Además, Verlander llegó este año para insertarse en lo que muchos ven como una de las rotaciones más completas del beisbol. Tarik Skubal (1-1, 0.69), como el as zurdo, Framber Valdez (1-0, 0.75), otro zurdo de sobrada calidad y de peso probado en octubre, Jack Flaherty (0-1, 7.56), que, si bien arrancó titubeante, aporta profundidad y Casey Mize (0-0, 1.50), quien completa el grupo con su proyección y talento. Desde que Detroit firmó a Valdez y a Verlander, el plan quedó trazado: ellos cinco, la base para el manager A.J. Hinch, quien ya ajustará sus fichas.

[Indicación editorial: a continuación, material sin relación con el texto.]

theorem updAt_rises (k : Nat) (f : BlockRec → BlockRec) {blocks : List (Nat × BlockRec)} (h : keysRise blocks = true) :
    keysRise (updAt k f blocks) = true := by
  unfold updAt
  split
  · exact keyPut_rises _ _ h
  · exact h

/-- The table after a block has lost, or gained, a valid record (R69). -/
def shiftAt (f : Nat → Nat) (l : Option Loc) (blocks : List (Nat × BlockRec)) : List (Nat × BlockRec) :=
  match l with
  | some l => updAt (blockKey (blockOf l)) (fun r => { r with valid := f r.valid }) blocks
  | none => blocks

theorem keyGet_shiftAt (f : Nat → Nat) (l : Option Loc) (blocks : List (Nat × BlockRec)) (k : Nat) :
    keyGet k (shiftAt f l blocks) =
      (keyGet k blocks).map fun r => { r with valid := if locIs l k = 1 then f r.valid else r.valid } := by
  cases l with
  | none => simp [shiftAt, locIs]
  | some l =>
    simp only [shiftAt, keyGet_updAt]
    congr 1
    funext r
    by_cases h : k = blockKey (blockOf l)
    · subst h; simp [locIs]
    · have h' : ¬ blockKey (blockOf l) = k := fun e => h e.symm
      simp [locIs, h, h']

theorem shiftAt_rises (f : Nat → Nat) (l : Option Loc) {blocks : List (Nat × BlockRec)} (h : keysRise blocks = true) :
    keysRise (shiftAt f l blocks) = true := by
  cases l with
  | none => exact h
  | some l => exact updAt_rises _ _ h

variable {w : Due} {force : Bool} {blocks blocks' : List (Nat × BlockRec)} {free free' : List BlockId}
  {map map' : List (Nat × MapEntry)}
  {dies : List DieRec} {head : Option LogHead} {bat : Option Batch} {ch : Option LogHead} {vic : Option BlockId}
  {reloc wait : List BlockId} {idq : List IdRequest} {idu : Option Update} {phase : MountPhase} {fmt : Bool}

theorem recIs_map {g : BlockRec → BlockRec} {k : Nat} (hb : keyGet k blocks' = (keyGet k blocks).map g) (p : BlockRec → Bool)
    (hp : ∀ r, keyGet k blocks = some r → p (g r) = p r) : recIs blocks' k p = recIs blocks k p := by
  refine recIs_congr ?_
  rw [hb]
  cases hr : keyGet k blocks with
  | none => rfl
  | some r => simp [hp r hr]

/-- The valid counts and the line map change together. -/
theorem BkC.revalue (h : BkC w force blocks free map dies head bat ch vic reloc wait idq idu phase fmt)
    (hrise : keysRise blocks' = true) (g : Nat → Nat → Nat)
    (hb : ∀ k, keyGet k blocks' = (keyGet k blocks).map fun r => { r with valid := g k r.valid })
    (hl : ∀ k, located map' k = ((keyGet k blocks).map fun r => g k r.valid).getD 0)
    (he : ∀ k r, keyGet k blocks = some r → r.isEmpty = true → g k r.valid = 0) :
    BkC w force blocks' free map' dies head bat ch vic reloc wait idq idu phase fmt := by
  have e := fun k p hp => recIs_map (hb k) p hp
  refine { h with
    rise := hrise
    fresh := fun f => ?_
    valid := fun k => ?_
    free := fun k => by rw [e _ _ (fun _ _ => rfl)]; exact h.free k
    ident := fun k r hr hi => ?_
    empty := fun k r hr hi => ?_
    works := fun k r hr => ?_
    head := fun k => by rw [e _ _ (fun _ _ => rfl)]; exact h.head k
    copy := fun k => by rw [e _ _ (fun _ _ => rfl)]; exact h.copy k
    vic := fun b hb' => by rw [e _ _ (fun _ _ => rfl)]; exact h.vic b hb'
    reloc := fun k => by rw [e _ _ (fun _ _ => rfl)]; exact h.reloc k
    wait := fun k => by rw [e _ _ (fun _ _ => rfl)]; exact h.wait k
    reqs := fun k => by rw [e _ _ (fun _ _ => rfl)]; exact h.reqs k
    erases := fun f k => by rw [e _ _ (fun _ _ => rfl)]; exact h.erases f k
    stamps := fun f k => by rw [e _ _ (fun _ _ => rfl)]; exact h.stamps f k }
  · have e0 := h.fresh f
    cases hb' : blocks' with
    | nil => rfl
    | cons p t =>
      have := hb p.1
      rw [e0, hb'] at this
      simp [keyGet] at this
  · rw [hl, hb, Option.map_map]; rfl
  all_goals
    rw [hb] at hr
    cases hr' : keyGet k blocks with
    | none => rw [hr'] at hr; cases hr
    | some r' =>
      rw [hr'] at hr
      cases hr
      first
      | exact h.ident k r' hr' hi
      | exact he k r' hr' hi
      | exact h.works k r' hr'

/-- A line's map entry changes, and the valid counts of the blocks of its old and its new location with it (R14 to R16, R69). -/
theorem BkC.remap (h : BkC w force blocks free map dies head bat ch vic reloc wait idq idu phase fmt) (hm : mapWf map = true)
    (line : Nat) (e : MapEntry)
    (hnew : ∀ l, e.state.loc = some l → ∃ r, keyGet (blockKey (blockOf l)) blocks = some r ∧ r.isEmpty = false) :
    BkC w force (shiftAt (· + 1) e.state.loc (shiftAt (· - 1) ((keyGet line map).getD MapEntry.empty).state.loc blocks)) free
      (mapPut line e map) dies head bat ch vic reloc wait idq idu phase fmt := by
  have old : ∀ k, locIs ((keyGet line map).getD MapEntry.empty).state.loc k ≤ 1 := fun k => by unfold locIs; split <;> omega
  have new : ∀ k, locIs e.state.loc k ≤ 1 := fun k => by unfold locIs; split <;> omega
  have newr : ∀ k, locIs e.state.loc k = 1 → ∃ r, keyGet k blocks = some r ∧ r.isEmpty = false := by
    intro k hk
    unfold locIs at hk
    split at hk
    · rename_i e1
      obtain ⟨l, hl, rfl⟩ := Option.map_eq_some_iff.1 e1
      exact hnew l hl
    · cases hk
  refine h.revalue (shiftAt_rises _ _ (shiftAt_rises _ _ h.rise))
    (fun k v => v - locIs ((keyGet line map).getD MapEntry.empty).state.loc k + locIs e.state.loc k) (fun k => ?_) (fun k => ?_)
    (fun k r hr hi => ?_)
  · rw [keyGet_shiftAt, keyGet_shiftAt, Option.map_map]
    congr 1
    funext r
    have := old k
    have := new k
    simp only [Function.comp]
    congr 1
    split <;> split <;> omega
  · have k1 := located_mapPut line e hm k
    have k2 := locIs_le line map k
    have k3 := h.valid k
    cases hr : keyGet k blocks with
    | none =>
      rw [hr] at k3
      simp only [Option.map_none, Option.getD_none] at k3 ⊢
      have : locIs e.state.loc k ≠ 1 := fun c => by
        obtain ⟨r, hr', _⟩ := newr k c
        rw [hr] at hr'
        cases hr'
      have := new k
      omega
    | some r =>
      rw [hr] at k3
      simp only [Option.map_some, Option.getD_some] at k3 ⊢
      omega
  · have : locIs e.state.loc k ≠ 1 := fun c => by
      obtain ⟨r', hr', hi'⟩ := newr k c
      rw [hr] at hr'
      cases hr'
      rw [hi] at hi'
      cases hi'
    have := new k
    have := h.empty k r hr hi
    omega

Al hablar de la situación de Verlander, no se trata de cualquier lanzador veterano que administra sus últimos cartuchos en Grandes Ligas. Con 43 años y 39 días cumplidos al subir al montículo en su primera apertura de este 2026, se convirtió en el segundo pitcher más veterano en abrir un juego en la historia de los Tigers, sólo detrás de Kenny Rogers, quien lo hizo con 43 años y 309 días el 8 de septiembre de 2008.

Los números de su trayectoria son argumentos sólidos para ingresar al Salón de la Fama: Novato del Año en 2006, estandarte de la rotación campeona de la Liga Americana y pieza central del banderín que llevó a los Tigers a la Serie Mundial de 2012, además de una campaña inolvidable en 2011, cuando ganó el MVP, la Triple Corona de pitcheo y el Cy Young de la Americana (24-5, 2.40 de efectividad y 250 ponches). A ello se suman múltiples temporadas de 200 entradas lanzadas y actuaciones en octubre que quedaron grabadas en el imaginario reciente de Detroit. Después se reinventó con Houston, añadió un par de Cy Youngs y presumió anillos; el círculo pareció cerrarse donde todo comenzó.

Ése fue el trasfondo emocional que explica la reacción de Comerica Park, el viernes, cuando Verlander apareció en las presentaciones previas al juego y participó en el lanzamiento de la primera bola como receptor de su ex compañero Brandon Inge: una imagen que condensó generaciones, recuerdos y la promesa de un último baile juntos.

La realidad, sin embargo, se impuso con la frialdad de un parte médico. Verlander, quien regresó en febrero con un contrato de un año y 7.86 millones de dólares como agente libre, reconoció que la cadera empezó a molestarle durante su salida en Arizona.

Aunque el derecho realizó trabajo reciente y reportó mejoría, su caso requiere evaluación día con día, a la espera de su regreso al montículo y de que pueda firmar una temporada similar a la del año pasado, con San Francisco Giants, cuando abrió 29 juegos y consumió 152 entradas, una cifra notable para un lanzador de 42 años en el mejor beisbol del mundo.

¿Es este impasse un ingrediente adicional en la expectativa en torno al regreso de Justin Verlander a casa o el presagio de una temporada marcada por las lesiones? Los románticos preferimos tomar la primera opción, claro, pero sólo el tiempo dirá cómo termina la historia del retorno del hijo pródigo a Tigers.